2. Le requérant a été représenté par Me E. Şenses, avocat exerçant à Batman. Le gouvernement turc (« le Gouvernement ») a été représenté par son agent.
3. Le 17 juillet 2017, les griefs tirés des articles 6 § 2, 7, 10 et 11 de la Convention ont été communiqués au Gouvernement et la requête a été déclarée irrecevable pour le surplus conformément à l’article 54 § 3 du règlement de la Cour.
4. Le Gouvernement s’oppose à l’examen de la requête par un comité. Après avoir examiné l’objection du Gouvernement, la Cour la rejette.
EN FAIT
I. LES CIRCONSTANCES DE L’ESPÈCE
5. Le requérant est né en 1985 et réside à Batman.
6. Le 15 mai 2009, soupçonné d’avoir commis des infractions au nom d’une organisation illégale sans en être membre et de propagande en faveur d’une organisation terroriste, le requérant fut placé en détention provisoire.

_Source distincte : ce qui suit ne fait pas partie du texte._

theorem keeps_execStart {L : List Part} {r s : State} (init : Fin 16) (e : Fin 12)
    (hL : Sub [.sysR, .happened, .eng, .engR, .legR, .leg, .attic] L) (h : Keeps L r s) : Runs L r (execStart init e s) := by
  unfold execStart
  exact (Runs.next (keeps_onCommand _ _ _ (Sub.trans (by decide) hL) h (fun y0 k1 => (keeps_engTrigger _ _ (Sub.trans (by decide) hL) (keeps_settle (Sub.trans (by decide) hL) k1)))))

theorem keeps_execEngEnd {L : List Part} {r s : State} (e : Fin 12)
    (hL : Sub [.eng, .engR, .legR, .leg, .attic, .happened, .now] L) (h : Keeps L r s) : Runs L r (execEngEnd e s) := by
  unfold execEngEnd
  exact (Runs.next (keeps_engOp _ _ _ (Sub.trans (by decide) hL) h))

theorem keeps_execEngLd {L : List Part} {r s : State} (e : Fin 12) (u : Option LaneUpset)
    (hL : Sub [.eng, .engR, .legR, .leg, .attic, .happened, .now] L) (h : Keeps L r s) : Runs L r (execEngLd e u s) := by
  unfold execEngLd
  exact (Runs.next (keeps_engOp _ _ _ (Sub.trans (by decide) hL) h))

theorem keeps_execEngLdr {L : List Part} {r s : State} (e : Fin 12) (u : Option LaneUpset)
    (hL : Sub [.eng, .engR, .legR, .leg, .attic, .happened, .now] L) (h : Keeps L r s) : Runs L r (execEngLdr e u s) := by
  unfold execEngLdr
  exact (Runs.next (keeps_engOp _ _ _ (Sub.trans (by decide) hL) h))

theorem keeps_execEngLdm {L : List Part} {r s : State} (e : Fin 12) (u : Option LaneUpset)
    (hL : Sub [.eng, .engR, .legR, .leg, .attic, .happened, .now] L) (h : Keeps L r s) : Runs L r (execEngLdm e u s) := by
  unfold execEngLdm
  exact (Runs.next (keeps_engOp _ _ _ (Sub.trans (by decide) hL) h))

theorem keeps_execEngMov {L : List Part} {r s : State} (e : Fin 12) (u : Option LaneUpset)
    (hL : Sub [.eng, .engR, .legR, .leg, .attic, .happened, .now] L) (h : Keeps L r s) : Runs L r (execEngMov e u s) := by
  unfold execEngMov
  exact (Runs.next (keeps_engOp _ _ _ (Sub.trans (by decide) hL) h))

theorem keeps_execEngLdi {L : List Part} {r s : State} (e : Fin 12) (u : Option LaneUpset)
    (hL : Sub [.eng, .engR, .legR, .leg, .attic, .happened, .now] L) (h : Keeps L r s) : Runs L r (execEngLdi e u s) := by
  unfold execEngLdi
  exact (Runs.next (keeps_engOp _ _ _ (Sub.trans (by decide) hL) h))

theorem keeps_execEngAdd {L : List Part} {r s : State} (e : Fin 12) (u : Option LaneUpset)
    (hL : Sub [.eng, .engR, .legR, .leg, .attic, .happened, .now] L) (h : Keeps L r s) : Runs L r (execEngAdd e u s) := by
  unfold execEngAdd
  exact (Runs.next (keeps_engOp _ _ _ (Sub.trans (by decide) hL) h))

theorem keeps_execEngSub {L : List Part} {r s : State} (e : Fin 12) (u : Option LaneUpset)
    (hL : Sub [.eng, .engR, .legR, .leg, .attic, .happened, .now] L) (h : Keeps L r s) : Runs L r (execEngSub e u s) := by
  unfold execEngSub
  exact (Runs.next (keeps_engOp _ _ _ (Sub.trans (by decide) hL) h))

theorem keeps_execEngMul {L : List Part} {r s : State} (e : Fin 12) (u : Option LaneUpset)
    (hL : Sub [.eng, .engR, .legR, .leg, .attic, .happened, .now] L) (h : Keeps L r s) : Runs L r (execEngMul e u s) := by
  unfold execEngMul
  exact (Runs.next (keeps_engOp _ _ _ (Sub.trans (by decide) hL) h))

theorem keeps_execEngMac {L : List Part} {r s : State} (e : Fin 12) (u : Option LaneUpset)
    (hL : Sub [.eng, .engR, .legR, .leg, .attic, .happened, .now] L) (h : Keeps L r s) : Runs L r (execEngMac e u s) := by
  unfold execEngMac
  exact (Runs.next (keeps_engOp _ _ _ (Sub.trans (by decide) hL) h))

theorem keeps_execEngSat {L : List Part} {r s : State} (e : Fin 12) (u : Option LaneUpset)
    (hL : Sub [.eng, .engR, .legR, .leg, .attic, .happened, .now] L) (h : Keeps L r s) : Runs L r (execEngSat e u s) := by
  unfold execEngSat
  exact (Runs.next (keeps_engOp _ _ _ (Sub.trans (by decide) hL) h))

theorem keeps_execEngClamp {L : List Part} {r s : State} (e : Fin 12) (u : Option LaneUpset)
    (hL : Sub [.eng, .engR, .legR, .leg, .attic, .happened, .now] L) (h : Keeps L r s) : Runs L r (execEngClamp e u s) := by
  unfold execEngClamp
  exact (Runs.next (keeps_engOp _ _ _ (Sub.trans (by decide) hL) h))

theorem keeps_execEngAbs {L : List Part} {r s : State} (e : Fin 12) (u : Option LaneUpset)
    (hL : Sub [.eng, .engR, .legR, .leg, .attic, .happened, .now] L) (h : Keeps L r s) : Runs L r (execEngAbs e u s) := by
  unfold execEngAbs
  exact (Runs.next (keeps_engOp _ _ _ (Sub.trans (by decide) hL) h))

theorem keeps_execEngPi {L : List Part} {r s : State} (e : Fin 12) (u : Option LaneUpset)
    (hL : Sub [.eng, .engR, .legR, .leg, .attic, .happened, .now] L) (h : Keeps L r s) : Runs L r (execEngPi e u s) := by
  unfold execEngPi
  exact (Runs.next (keeps_engOp _ _ _ (Sub.trans (by decide) hL) h))

theorem keeps_execEngClarke {L : List Part} {r s : State} (e : Fin 12) (u : Option LaneUpset)
    (hL : Sub [.eng, .engR, .legR, .leg, .attic, .happened, .now] L) (h : Keeps L r s) : Runs L r (execEngClarke e u s) := by
  unfold execEngClarke
  exact (Runs.next (keeps_engOp _ _ _ (Sub.trans (by decide) hL) h))

theorem keeps_execEngPark {L : List Part} {r s : State} (e : Fin 12) (u : Option LaneUpset)
    (hL : Sub [.eng, .engR, .legR, .leg, .attic, .happened, .now] L) (h : Keeps L r s) : Runs L r (execEngPark e u s) := by
  unfold execEngPark
  exact (Runs.next (keeps_engOp _ _ _ (Sub.trans (by decide) hL) h))

theorem keeps_execEngIpark {L : List Part} {r s : State} (e : Fin 12) (u : Option LaneUpset)
    (hL : Sub [.eng, .engR, .legR, .leg, .attic, .happened, .now] L) (h : Keeps L r s) : Runs L r (execEngIpark e u s) := by
  unfold execEngIpark
  exact (Runs.next (keeps_engOp _ _ _ (Sub.trans (by decide) hL) h))

theorem keeps_execEngSincos {L : List Part} {r s : State} (e : Fin 12) (u : Option LaneUpset)
    (hL : Sub [.eng, .engR, .legR, .leg, .attic, .happened, .now] L) (h : Keeps L r s) : Runs L r (execEngSincos e u s) := by
  unfold execEngSincos
  exact (Runs.next (keeps_engOp _ _ _ (Sub.trans (by decide) hL) h))

theorem keeps_execEngNco {L : List Part} {r s : State} (e : Fin 12) (u : Option LaneUpset)
    (hL : Sub [.eng, .engR, .legR, .leg, .attic, .happened, .now] L) (h : Keeps L r s) : Runs L r (execEngNco e u s) := by
  unfold execEngNco
  exact (Runs.next (keeps_engOp _ _ _ (Sub.trans (by decide) hL) h))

7. Par un acte d’accusation du 29 mai 2009, le procureur de la République de Diyarbakır inculpa le requérant des chefs de commission d’infractions au nom d’une organisation illégale sans en être membre et de propagande en faveur d’une organisation terroriste en raison des actes qu’il aurait commis lors de certaines manifestations organisées à Batman.
8. Le 3 décembre 2009, la cour d’assises de Diyarbakır (« la cour d’assises ») reconnut le requérant coupable des infractions reprochées. Elle condamna l’intéressé à six ans et trois mois d’emprisonnement du chef de commission d’infractions au nom d’une organisation illégale, sans en être membre, en application de l’article 314 § 2 du code pénal (« CP ») par renvoi aux articles 314 § 3 et 220 § 6 du même code, et trois fois à dix mois d’emprisonnement du chef de propagande en faveur d’une organisation terroriste en application de l’article 7 § 2 de la loi no 3713.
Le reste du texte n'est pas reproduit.